探偵始めました

1/7
52人が本棚に入れています
本棚に追加
/63ページ

探偵始めました

 国内外の有名無名の推理小説は殆ど読んだ。毎日お昼過ぎに2時間ドラマ鑑賞することを日課にしている。時々放映される警察24時も毎回必ず観ている。  物心ついた時から推理小説が大好きで、大人になったら絶対に探偵になるんだと決めていた。  大学時代のアルバイトはもちろん探偵事務所。だが学生の俺には浮気調査とか迷い猫探しとか、そんな仕事しか与えられなかった。  しかしそんなつまらない仕事も黙々とこなし、本職の探偵と何人も顔見知りになった。料金や報告書の書き方、依頼主との接し方なども学んだ。
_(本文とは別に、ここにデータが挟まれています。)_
/-- The end of a page read: the wait of the head ends when it has a frame, counted in PAGER_PREFETCHES when a prefetch
asked for the page, else in PAGER_MISSES when the head had waited (R293 to R295). -/
def clearMiss (q : Nat) (s : State) : State :=
  let x := qst s q
  let m := s.qm
  let waits := decide (x.head = []) && decide (x.pages ≠ [])
  let s1 :=
    if x.prefetching ∧ x.head ≠ [] then { s with qm := { m with prefetches := (m.prefetches + 1) % 2 ^ 32 } }
    else if x.miss ∧ ¬ waits then
      perfEvent { code := 0x032, master := 0x35 } { s with qm := { m with misses := (m.misses + 1) % 2 ^ 32 } }
    else s
  testHeads q (setQ q { qst s1 q with reading := false, prefetching := false, miss := waits } s1)

/-- A page could not be read: the frames that begin in it and the frame that continues into it are lost. A page that
ECC cannot correct, or whose header fails, is retired; a channel that has retired 4,096 fails (R276, R277). -/
def losePage (q p : Nat) (retire ecc : Bool) (s : State) : State :=
  let x := qst s q
  let h := pageHeader s p
  let body := memRead s.cave.mem (pageOffset p + 64) pageBody
  let r := parsePage h.1 body x.partIn x.partBad
  let lost := h.1 + (if x.partIn = [] then 0 else 1)
  let skip := if r.2.1 = [] then r.2.2 else recordLen r.2.1 - r.2.1.length
  let c := p / 6291456
  let s1 := wheyN Wh.cavePageLost lost (qcfg s q).port (freePage p s)
  let units := ((r.1.map (fun f => depthUnits f.1.rind.length)).foldl (· + ·) 0)
    + (if r.2.1 = [] then 0 else depthUnits (Desc.parse r.2.1).rind.length)
  let s2 := setQ q { qst s1 q with pages := x.pages.drop 1, partIn := [], partBad := skip,
                                   since := x.since.drop lost, depth := x.depth - units, dirty := true } s1
  let k := chan s2 c
  let k1 := if ecc then { k with uncorrected := (k.uncorrected + 1) % 2 ^ 32 } else k
  if ¬ retire then s2
  else if 4096 ≤ k.retired.length then caveFail c 1 (setChan c k1 s2)
  else raise (.cave c) Ev.cavePageRetired (satField 0 26 p + satField 26 13 (k.retired.length + 1))
    (setChan c { k1 with retired := k.retired ++ [p % 6291456] } s2)

/-- The frame of a page that fails parity is dropped; the others remain (R276). -/
def dropBadFrame (q : Nat) (read : PageRead) (fs : List PageFrame) (s : State) : List PageFrame × State :=
  match read with
  | .badFrame k =>
    match fs[k]? with
    | some f => (fs.eraseIdx k, dropPaged q Wh.parity f s)
    | none => (fs, s)
  | _ => (fs, s)

/-- What a failed claim leaves of a page-in: its counts; the page waits and is tried again (R266). -/
def keepCounts (s t : State) : State :=
  { s with
    perf := t.perf
    vat := { s.vat with
      empties := t.vat.empties
      declaredDrops := t.vat.declaredDrops } }

/-- A page has been read: its frames join the head list, or, unreadable, are lost (R276, R277, R291). -/
def pageInFinish (q : Nat) (read : PageRead) (s : State) : State :=
  let x := qst s q
  match x.pages with
  | [] => clearMiss q s
  | p :: ps =>
    let c := p / 6291456
    let bytes := memRead s.cave.mem (pageOffset p) 64
    let crcOk := leAt bytes 60 4 = crc32c 0 (bytes.take 60)
    if ¬ (chan s c).ready then clearMiss q (closePages q (losePage q p false false s))
    else if read = .uncorrectable ∨ ¬ crcOk then
      clearMiss q (closePages q (losePage q p true (decide (read = .uncorrectable)) (notePage c s)))
    else
      let r := parsePage (pageHeader s p).1 (memRead s.cave.mem (pageOffset p + 64) pageBody) x.partIn x.partBad
      let kept := dropBadFrame q read (withSince x.since r.1) s
      match restoreFrames q (c / 4) kept.1 kept.2 with
      | (none, s1) => keepCounts s s1
      | (some is, s1) =>
        let k := chan s1 c
        let s2 := freePage p (notePage c
          (if read = .corrected then setChan c { k with corrected := (k.corrected + 1) % 2 ^ 32 } s1 else s1))
        let x2 := qst s2 q
        let x3 := { x2 with
          pages := ps
          head := x2.head ++ is
          since := x2.since.drop r.1.length
          partIn := r.2.1
          partBad := r.2.2
          dirty := true
          lastUsed := s.now }
        clearMiss q (closePages q (setQ q x3 (linkList (x2.head.getLast?.toList ++ is) s2)))

/-- Page reads in flight (R294, R295). -/
def readsOpen (s : State) : Nat := (s.qm.states.filter (fun p => p.2.reading)).length

/-- Begin to read the next page of a queue, asked for by a prefetch or not, with at most 1,024 in flight (R291, R294);
with no page left the staging list joins a low head list. -/
def beginPageIn (prefetch : Bool) (q : Nat) (s : State) : State :=
  let x := qst s q
  if ¬ x.resident ∨ x.reading ∨ ¬ headLow s x then s
  else if x.pages = [] then settleHead q s
  else if 1024 ≤ readsOpen s then s
  else perfEvent { code := 0x031, master := 0x35 }
    (setQ q { x with reading := true, prefetching := prefetch, miss := decide (x.head = []) } s)

end Sys2Proof.Machine
end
そう、いつか自分で開業する時のために。  俺がいつか自分の事務所を持ちたいと話した時、所長は笑顔でこう言った。 「うちの事務所フランチャイズ募集してるからいつでもどうぞ」  違う。俺がやりたいのは浮気調査でも迷い猫探しでもない。狡猾な犯人との頭脳戦、警察でさえ舌を巻く難解なトリック、そんな事件を扱いたいのだ。
/63ページ

最初のコメントを投稿しよう!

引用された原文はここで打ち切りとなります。